The place where types really help is in the hard part: Write the body of the function because function bodies involve two conceptual activities:

  • Deconstruct (ie, tear apart or analyze) the input values.
  • Construct (ie, build) the output values.
Types help because each type comes with a clearly-defined associated set of values. When we know the values associated with a type, we know what exactly what inputs we have to analyze -- there is little chance we will miss a case, and, indeed, if you program using good style, the OCaml type checker will often warn you if you do accidentally miss a case. We also know the range of possibilities available when building a function's outputs. In both situations, types help us search for and identify complete solutions to the programming problem at hand.

For example, the type bool comes with exactly two values, true and false. When writing a function with an argument of type bool, one must consider what to do when supplied with the input true and one must consider what to do when supplied with the input false -- there are never any other possibilities to consider. Analogously, when writing a function with a result type bool, there are only two possible results you can construct -- the value true and the value false.

In following, we consider a number of the built-in OCaml types. For each type, we'll discuss the set of values for that type as well as how to deconstruct those values (for inputs) and construct those values (for outputs). An ml file associated with this lecture may be found here.

Booleans

You already know the set of values that make up the boolean type: true and false -- and that's it. Given an input of type bool, we may determine which of the two values we have using a match statement. In general, match statements have the following form.

match expression with
| pattern1 -> result1
| pattern2 -> result2
...
| patternk -> resultk 

The code above evaluates the expression and then checks to see whether the resulting value matches one of the patterns. The patterns are checked against the computed value in order and the result associated with the first pattern that matches is executed. The kinds of patterns available depend upon the type of the expression. When the expression has type bool, there are two patterns ... true and false, because, of course, those are the only two values that can have type bool. Hence, a boolean pattern matching expression looks like this:

match expression with
| true -> result1
| false -> result2

Example. Let's define a function that converts a boolean in to an integer. According to our methodology, we will first define the function name and types, write a comment to explain what it does and then write down some examples:

(* convert a boolean to an integer:
 *   bool_to_int true = 1
 *   bool_to_int false = 0             *)
let bool_to_int (b:bool) : int = ...

Next, we fill in the body of the function by deconstructing the input and reconstructing a result.

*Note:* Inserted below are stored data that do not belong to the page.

@[simp] theorem clearHead_frame (h : Head) (s : State) :
    (State.clearHead h s).pending = s.pending ∧ (State.clearHead h s).products = s.products ∧ (State.clearHead h s).dayCodes = s.dayCodes ∧
    (State.clearHead h s).assign = s.assign ∧ (State.clearHead h s).lastLoaf = s.lastLoaf ∧ (State.clearHead h s).planner = s.planner ∧
    (State.clearHead h s).watch = s.watch ∧ (State.clearHead h s).lineId = s.lineId ∧ (State.clearHead h s).link = s.link ∧
    (State.clearHead h s).inputs = s.inputs := by
  unfold State.clearHead
  dsimp only
  (repeat' split) <;> simp

@[simp] theorem fireEntry_frame (i : Fin 4) (n : Nat) (l : Lane) (s : State) :
    (State.fireEntry i n l s).pending = s.pending ∧ (State.fireEntry i n l s).products = s.products ∧ (State.fireEntry i n l s).dayCodes = s.dayCodes ∧
    (State.fireEntry i n l s).assign = s.assign ∧ (State.fireEntry i n l s).lastLoaf = s.lastLoaf ∧ (State.fireEntry i n l s).planner = s.planner ∧
    (State.fireEntry i n l s).router = s.router ∧ (State.fireEntry i n l s).lineId = s.lineId ∧ (State.fireEntry i n l s).totals = s.totals ∧
    (State.fireEntry i n l s).link = s.link ∧ (State.fireEntry i n l s).inputs = s.inputs := by
  unfold State.fireEntry
  dsimp only
  (repeat' split) <;> simp

@[simp] theorem settleEntry_frame (r : LoafRecord) (chains : Vector (Option Nat) 2) (s : State) (i : Fin 4) :
    (State.settleEntry r chains s i).pending = s.pending ∧ (State.settleEntry r chains s i).products = s.products ∧ (State.settleEntry r chains s i).dayCodes = s.dayCodes ∧
    (State.settleEntry r chains s i).assign = s.assign ∧ (State.settleEntry r chains s i).lastLoaf = s.lastLoaf ∧ (State.settleEntry r chains s i).planner = s.planner ∧
    (State.settleEntry r chains s i).router = s.router ∧ (State.settleEntry r chains s i).lineId = s.lineId ∧ (State.settleEntry r chains s i).totals = s.totals ∧
    (State.settleEntry r chains s i).link = s.link ∧ (State.settleEntry r chains s i).inputs = s.inputs := by
  unfold State.settleEntry
  dsimp only
  (repeat' split) <;> simp

@[simp] theorem captureDecision_frame (n : Nat) (c : Summary) (start : Bool) (stop : Bool) (s : State) :
    (State.captureDecision n c start stop s).pending = s.pending ∧ (State.captureDecision n c start stop s).products = s.products ∧ (State.captureDecision n c start stop s).dayCodes = s.dayCodes ∧
    (State.captureDecision n c start stop s).assign = s.assign ∧ (State.captureDecision n c start stop s).lanes = s.lanes ∧ (State.captureDecision n c start stop s).lastLoaf = s.lastLoaf ∧
    (State.captureDecision n c start stop s).planner = s.planner ∧ (State.captureDecision n c start stop s).slicers = s.slicers ∧ (State.captureDecision n c start stop s).router = s.router ∧
    (State.captureDecision n c start stop s).heads = s.heads ∧ (State.captureDecision n c start stop s).lineId = s.lineId ∧ (State.captureDecision n c start stop s).tiers = s.tiers ∧
    (State.captureDecision n c start stop s).crumb = s.crumb ∧ (State.captureDecision n c start stop s).air = s.air ∧ (State.captureDecision n c start stop s).line = s.line ∧
    (State.captureDecision n c start stop s).totals = s.totals ∧ (State.captureDecision n c start stop s).link = s.link ∧ (State.captureDecision n c start stop s).inputs = s.inputs := by
  unfold State.captureDecision
  dsimp only
  (repeat' split) <;> simp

(* convert a boolean to an integer:
 *   bool_to_int true = 1
 *   bool_to_int false = 0             *)
let bool_to_int (b:bool) : int = 
  match b with
    | true  -> 1
    | false -> 0

Finally, we will convert our examples into tests. Below I've created a series of tests from our examples using assert statements. An assertion is simply an expression with boolean type wrapped in the keyword assert. Assertions have the benefit that they may be turned off in production code by using the compiler option -noassert. Hence, you can put them in your code for testing purposes but suffer no performance penalty when deploying your final product. See the OCaml manual for more. Here is our final code with our tests.

let _ =
  assert (bool_to_int true = 1);
  assert (bool_to_int false = 0);

Notice that we deleted the portion of the comment with the examples. The examples were a good intermediate step for our own thinking process, but the final code is almost identical to the comment so the comment is redundant. The code itself is simple and clear enough that additional comments just get in the way. It is better style to omit them and "let the code do the talking" in this case. (As an aside, notice that any function application "f arg" has higher precedence than an operator such as "=" so you do not need parens around bool_to_int true.)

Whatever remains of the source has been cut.